→ TASK PROMPT: Of the entries below, return only those lines from the line with "(keep_setPlace _ _ h0)" to the line with "cons x l ih =>", exactly, both included.

━━━ DATA SUPPLIED

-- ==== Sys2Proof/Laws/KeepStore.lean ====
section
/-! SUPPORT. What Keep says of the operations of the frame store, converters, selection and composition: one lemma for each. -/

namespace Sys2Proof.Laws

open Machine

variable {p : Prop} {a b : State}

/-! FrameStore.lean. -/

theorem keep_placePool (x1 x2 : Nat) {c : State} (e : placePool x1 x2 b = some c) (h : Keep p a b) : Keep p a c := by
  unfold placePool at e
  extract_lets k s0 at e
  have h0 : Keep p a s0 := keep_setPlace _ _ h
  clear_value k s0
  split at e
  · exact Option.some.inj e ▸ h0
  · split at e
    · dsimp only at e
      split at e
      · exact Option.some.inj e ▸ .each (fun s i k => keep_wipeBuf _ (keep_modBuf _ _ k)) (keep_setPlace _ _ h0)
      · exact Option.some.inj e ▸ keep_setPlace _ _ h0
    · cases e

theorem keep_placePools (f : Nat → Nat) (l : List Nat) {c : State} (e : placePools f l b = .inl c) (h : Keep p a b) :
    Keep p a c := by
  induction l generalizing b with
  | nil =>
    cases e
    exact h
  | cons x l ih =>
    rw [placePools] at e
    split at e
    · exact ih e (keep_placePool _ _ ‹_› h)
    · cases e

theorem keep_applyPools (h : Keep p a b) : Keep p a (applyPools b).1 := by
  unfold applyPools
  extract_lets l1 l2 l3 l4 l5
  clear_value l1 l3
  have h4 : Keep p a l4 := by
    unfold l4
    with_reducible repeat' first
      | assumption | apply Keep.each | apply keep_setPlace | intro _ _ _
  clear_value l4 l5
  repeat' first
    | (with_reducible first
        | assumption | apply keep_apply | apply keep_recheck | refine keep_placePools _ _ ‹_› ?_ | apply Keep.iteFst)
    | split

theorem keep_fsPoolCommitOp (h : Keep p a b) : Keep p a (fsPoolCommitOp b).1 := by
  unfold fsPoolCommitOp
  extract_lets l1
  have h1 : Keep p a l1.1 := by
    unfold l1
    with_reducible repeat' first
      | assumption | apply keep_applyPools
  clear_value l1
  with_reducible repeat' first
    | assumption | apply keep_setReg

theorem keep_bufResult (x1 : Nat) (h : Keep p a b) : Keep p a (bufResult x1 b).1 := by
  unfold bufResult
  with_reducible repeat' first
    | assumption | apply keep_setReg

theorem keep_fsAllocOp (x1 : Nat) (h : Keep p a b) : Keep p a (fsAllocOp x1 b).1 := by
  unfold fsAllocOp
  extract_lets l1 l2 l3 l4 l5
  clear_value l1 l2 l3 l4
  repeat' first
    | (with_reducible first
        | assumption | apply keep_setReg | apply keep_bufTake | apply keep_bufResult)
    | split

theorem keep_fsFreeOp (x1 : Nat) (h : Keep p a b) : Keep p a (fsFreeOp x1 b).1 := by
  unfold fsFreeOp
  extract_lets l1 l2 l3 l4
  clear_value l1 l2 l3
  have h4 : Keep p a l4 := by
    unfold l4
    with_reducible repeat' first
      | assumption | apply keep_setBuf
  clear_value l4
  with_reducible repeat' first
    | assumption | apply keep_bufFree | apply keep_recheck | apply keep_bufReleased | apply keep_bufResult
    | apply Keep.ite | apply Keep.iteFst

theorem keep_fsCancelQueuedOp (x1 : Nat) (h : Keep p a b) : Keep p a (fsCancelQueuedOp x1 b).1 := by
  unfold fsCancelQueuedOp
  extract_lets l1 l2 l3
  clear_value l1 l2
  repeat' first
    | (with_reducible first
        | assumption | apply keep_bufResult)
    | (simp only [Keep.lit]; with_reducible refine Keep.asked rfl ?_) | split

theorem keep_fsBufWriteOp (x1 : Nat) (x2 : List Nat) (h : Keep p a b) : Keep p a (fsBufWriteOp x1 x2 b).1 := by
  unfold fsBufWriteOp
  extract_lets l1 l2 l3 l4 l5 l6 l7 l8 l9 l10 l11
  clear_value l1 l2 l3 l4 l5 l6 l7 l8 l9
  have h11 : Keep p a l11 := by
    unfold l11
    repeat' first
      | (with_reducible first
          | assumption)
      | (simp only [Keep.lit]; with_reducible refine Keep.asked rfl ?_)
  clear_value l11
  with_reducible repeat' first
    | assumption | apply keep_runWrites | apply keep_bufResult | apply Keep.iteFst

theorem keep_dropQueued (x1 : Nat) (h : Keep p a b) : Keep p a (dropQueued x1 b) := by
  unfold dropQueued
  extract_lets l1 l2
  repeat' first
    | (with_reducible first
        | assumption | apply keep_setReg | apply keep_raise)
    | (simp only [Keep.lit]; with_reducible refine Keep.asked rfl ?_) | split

━━━━━━
━━━ DATA SUPPLIED

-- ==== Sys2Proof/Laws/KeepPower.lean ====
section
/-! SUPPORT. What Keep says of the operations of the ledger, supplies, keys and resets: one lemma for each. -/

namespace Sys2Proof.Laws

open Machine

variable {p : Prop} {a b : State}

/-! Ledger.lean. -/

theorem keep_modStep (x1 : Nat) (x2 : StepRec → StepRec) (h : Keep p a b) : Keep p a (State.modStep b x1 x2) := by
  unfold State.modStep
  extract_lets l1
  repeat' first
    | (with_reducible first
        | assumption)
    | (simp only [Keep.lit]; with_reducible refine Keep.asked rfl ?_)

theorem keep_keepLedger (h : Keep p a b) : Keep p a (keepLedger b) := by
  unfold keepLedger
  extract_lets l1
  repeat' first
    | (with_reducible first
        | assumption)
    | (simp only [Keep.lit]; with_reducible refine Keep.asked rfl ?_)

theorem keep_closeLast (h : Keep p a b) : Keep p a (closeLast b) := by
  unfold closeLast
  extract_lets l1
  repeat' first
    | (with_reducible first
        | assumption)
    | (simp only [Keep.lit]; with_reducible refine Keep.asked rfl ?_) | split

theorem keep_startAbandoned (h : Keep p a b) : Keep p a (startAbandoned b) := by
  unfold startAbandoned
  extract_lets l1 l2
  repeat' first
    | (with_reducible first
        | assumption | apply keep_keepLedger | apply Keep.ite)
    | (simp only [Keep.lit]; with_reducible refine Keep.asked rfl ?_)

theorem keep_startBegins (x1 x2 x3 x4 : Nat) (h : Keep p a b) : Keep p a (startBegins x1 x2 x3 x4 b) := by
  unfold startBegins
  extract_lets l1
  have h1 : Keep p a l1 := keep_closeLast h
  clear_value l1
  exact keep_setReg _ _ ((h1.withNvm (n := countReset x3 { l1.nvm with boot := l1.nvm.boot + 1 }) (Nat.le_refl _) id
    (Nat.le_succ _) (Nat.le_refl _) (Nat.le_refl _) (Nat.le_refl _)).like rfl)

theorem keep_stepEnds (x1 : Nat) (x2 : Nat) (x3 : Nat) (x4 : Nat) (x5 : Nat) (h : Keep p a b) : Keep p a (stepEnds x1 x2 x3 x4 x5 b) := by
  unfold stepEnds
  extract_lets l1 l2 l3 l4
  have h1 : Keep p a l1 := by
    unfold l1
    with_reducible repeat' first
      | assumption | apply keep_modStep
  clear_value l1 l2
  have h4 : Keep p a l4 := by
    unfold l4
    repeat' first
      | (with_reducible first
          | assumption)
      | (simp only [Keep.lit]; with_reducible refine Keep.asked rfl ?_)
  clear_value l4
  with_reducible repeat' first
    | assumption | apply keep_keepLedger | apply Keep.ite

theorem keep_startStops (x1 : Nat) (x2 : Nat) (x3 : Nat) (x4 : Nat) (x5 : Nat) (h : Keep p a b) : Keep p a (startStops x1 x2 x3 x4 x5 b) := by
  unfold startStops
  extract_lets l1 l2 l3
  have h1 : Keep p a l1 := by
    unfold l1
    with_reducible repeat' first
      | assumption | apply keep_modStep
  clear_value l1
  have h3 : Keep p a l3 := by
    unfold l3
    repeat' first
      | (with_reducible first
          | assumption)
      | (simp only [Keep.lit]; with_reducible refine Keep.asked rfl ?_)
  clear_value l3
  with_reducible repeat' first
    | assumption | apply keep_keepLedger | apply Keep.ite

━━━━━━
━━━ DATA SUPPLIED

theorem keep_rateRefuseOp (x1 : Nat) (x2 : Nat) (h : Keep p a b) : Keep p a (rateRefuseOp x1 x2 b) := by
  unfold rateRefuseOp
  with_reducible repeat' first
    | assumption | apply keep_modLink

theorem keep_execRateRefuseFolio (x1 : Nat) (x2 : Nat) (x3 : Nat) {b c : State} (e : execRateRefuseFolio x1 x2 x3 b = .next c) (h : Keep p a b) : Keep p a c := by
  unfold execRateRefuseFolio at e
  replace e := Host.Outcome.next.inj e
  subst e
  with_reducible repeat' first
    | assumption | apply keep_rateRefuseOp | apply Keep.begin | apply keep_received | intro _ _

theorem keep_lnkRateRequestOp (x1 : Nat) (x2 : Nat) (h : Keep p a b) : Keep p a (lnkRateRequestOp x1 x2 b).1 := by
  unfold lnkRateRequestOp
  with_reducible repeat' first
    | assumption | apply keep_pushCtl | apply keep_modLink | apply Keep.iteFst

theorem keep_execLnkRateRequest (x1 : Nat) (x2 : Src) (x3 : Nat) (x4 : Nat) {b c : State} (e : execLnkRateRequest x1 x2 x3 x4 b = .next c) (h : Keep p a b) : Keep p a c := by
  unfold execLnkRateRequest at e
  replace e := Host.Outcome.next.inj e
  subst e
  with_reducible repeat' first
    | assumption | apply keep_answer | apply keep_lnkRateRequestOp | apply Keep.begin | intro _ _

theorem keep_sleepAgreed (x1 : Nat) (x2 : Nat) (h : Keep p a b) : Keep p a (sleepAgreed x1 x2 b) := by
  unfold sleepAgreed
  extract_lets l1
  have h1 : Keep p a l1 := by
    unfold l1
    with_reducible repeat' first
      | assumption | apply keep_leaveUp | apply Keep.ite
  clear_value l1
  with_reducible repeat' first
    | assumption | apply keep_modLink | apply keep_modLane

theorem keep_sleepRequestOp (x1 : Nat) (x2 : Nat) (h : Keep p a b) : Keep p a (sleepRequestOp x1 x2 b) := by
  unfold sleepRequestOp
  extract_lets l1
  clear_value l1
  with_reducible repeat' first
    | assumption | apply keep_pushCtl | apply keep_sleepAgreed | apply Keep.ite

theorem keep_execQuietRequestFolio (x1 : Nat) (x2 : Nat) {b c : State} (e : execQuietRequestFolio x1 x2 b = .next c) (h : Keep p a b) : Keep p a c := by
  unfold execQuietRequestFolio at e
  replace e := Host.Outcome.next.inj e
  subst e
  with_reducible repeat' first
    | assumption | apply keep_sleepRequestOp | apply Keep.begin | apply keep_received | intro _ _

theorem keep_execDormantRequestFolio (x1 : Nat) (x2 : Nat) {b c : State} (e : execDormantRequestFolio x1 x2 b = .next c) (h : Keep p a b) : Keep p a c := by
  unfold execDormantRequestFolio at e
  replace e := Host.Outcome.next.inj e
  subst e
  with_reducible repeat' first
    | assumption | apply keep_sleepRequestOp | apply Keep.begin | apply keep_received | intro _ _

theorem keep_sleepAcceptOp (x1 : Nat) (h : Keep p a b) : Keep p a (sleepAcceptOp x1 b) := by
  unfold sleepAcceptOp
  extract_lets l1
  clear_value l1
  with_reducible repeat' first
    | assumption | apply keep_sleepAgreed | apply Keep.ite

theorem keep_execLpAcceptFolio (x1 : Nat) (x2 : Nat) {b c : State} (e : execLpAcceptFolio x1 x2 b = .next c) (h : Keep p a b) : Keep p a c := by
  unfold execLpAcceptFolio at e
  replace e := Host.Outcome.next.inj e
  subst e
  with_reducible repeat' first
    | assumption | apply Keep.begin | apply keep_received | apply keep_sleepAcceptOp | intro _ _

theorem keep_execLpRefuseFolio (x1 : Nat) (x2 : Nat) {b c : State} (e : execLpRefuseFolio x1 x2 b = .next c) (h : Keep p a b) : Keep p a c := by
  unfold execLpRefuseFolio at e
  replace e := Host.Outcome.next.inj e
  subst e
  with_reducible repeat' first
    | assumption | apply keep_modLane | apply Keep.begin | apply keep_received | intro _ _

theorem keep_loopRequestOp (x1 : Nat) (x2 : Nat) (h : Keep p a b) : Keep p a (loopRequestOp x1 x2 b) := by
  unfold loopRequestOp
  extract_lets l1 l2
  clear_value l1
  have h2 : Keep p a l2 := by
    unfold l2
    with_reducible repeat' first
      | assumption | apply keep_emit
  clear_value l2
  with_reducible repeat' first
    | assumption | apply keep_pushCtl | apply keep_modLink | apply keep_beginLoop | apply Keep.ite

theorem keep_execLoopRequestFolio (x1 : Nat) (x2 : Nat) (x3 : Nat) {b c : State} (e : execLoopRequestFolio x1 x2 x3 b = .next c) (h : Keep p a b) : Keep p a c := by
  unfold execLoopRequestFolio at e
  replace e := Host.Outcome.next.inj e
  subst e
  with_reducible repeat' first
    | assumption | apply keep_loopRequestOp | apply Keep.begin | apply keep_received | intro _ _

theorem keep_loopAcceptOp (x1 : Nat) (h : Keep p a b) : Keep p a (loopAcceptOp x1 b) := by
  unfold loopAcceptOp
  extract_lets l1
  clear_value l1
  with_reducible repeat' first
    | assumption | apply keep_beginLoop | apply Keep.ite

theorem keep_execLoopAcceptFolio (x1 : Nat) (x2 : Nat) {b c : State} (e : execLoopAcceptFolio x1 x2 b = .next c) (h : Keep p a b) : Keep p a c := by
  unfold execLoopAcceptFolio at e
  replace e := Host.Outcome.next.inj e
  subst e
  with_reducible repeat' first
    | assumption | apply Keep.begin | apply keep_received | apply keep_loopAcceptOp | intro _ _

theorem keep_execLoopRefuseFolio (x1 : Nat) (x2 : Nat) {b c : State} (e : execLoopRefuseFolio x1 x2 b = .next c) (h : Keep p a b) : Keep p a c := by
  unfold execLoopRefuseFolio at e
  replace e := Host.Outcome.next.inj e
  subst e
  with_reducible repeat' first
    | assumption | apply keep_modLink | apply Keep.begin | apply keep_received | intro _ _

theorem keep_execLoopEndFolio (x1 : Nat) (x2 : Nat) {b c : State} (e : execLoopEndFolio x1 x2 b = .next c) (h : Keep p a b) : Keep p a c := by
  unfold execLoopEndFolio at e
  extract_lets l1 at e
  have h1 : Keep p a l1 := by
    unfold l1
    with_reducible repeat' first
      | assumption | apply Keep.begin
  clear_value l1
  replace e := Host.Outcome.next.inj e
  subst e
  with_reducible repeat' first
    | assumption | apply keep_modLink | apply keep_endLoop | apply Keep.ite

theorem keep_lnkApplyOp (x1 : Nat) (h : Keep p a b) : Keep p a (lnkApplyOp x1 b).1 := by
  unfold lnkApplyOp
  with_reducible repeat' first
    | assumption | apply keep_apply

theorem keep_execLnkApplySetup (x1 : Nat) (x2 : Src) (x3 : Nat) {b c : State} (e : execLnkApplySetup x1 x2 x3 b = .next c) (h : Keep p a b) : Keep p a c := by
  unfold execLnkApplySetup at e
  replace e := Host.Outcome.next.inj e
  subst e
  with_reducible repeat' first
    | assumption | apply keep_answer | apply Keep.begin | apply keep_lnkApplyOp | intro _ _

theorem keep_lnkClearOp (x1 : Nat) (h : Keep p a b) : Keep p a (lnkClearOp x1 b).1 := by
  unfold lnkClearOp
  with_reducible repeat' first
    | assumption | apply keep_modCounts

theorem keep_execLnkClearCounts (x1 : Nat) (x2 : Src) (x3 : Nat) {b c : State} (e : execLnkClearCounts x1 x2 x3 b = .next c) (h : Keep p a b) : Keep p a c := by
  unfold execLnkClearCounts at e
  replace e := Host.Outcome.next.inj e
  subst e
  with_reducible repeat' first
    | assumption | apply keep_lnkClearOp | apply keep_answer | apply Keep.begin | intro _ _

━━━━━━

→ TASK RESULT:
      · exact Option.some.inj e ▸ .each (fun s i k => keep_wipeBuf _ (keep_modBuf _ _ k)) (keep_setPlace _ _ h0)
      · exact Option.some.inj e ▸ keep_setPlace _ _ h0
    · cases e

theorem keep_placePools (f : Nat → Nat) (l : List Nat) {c : State} (e : placePools f l b = .inl c) (h : Keep p a b) :
    Keep p a c := by
  induction l generalizing b with
  | nil =>
    cases e
    exact h
  | cons x l ih =>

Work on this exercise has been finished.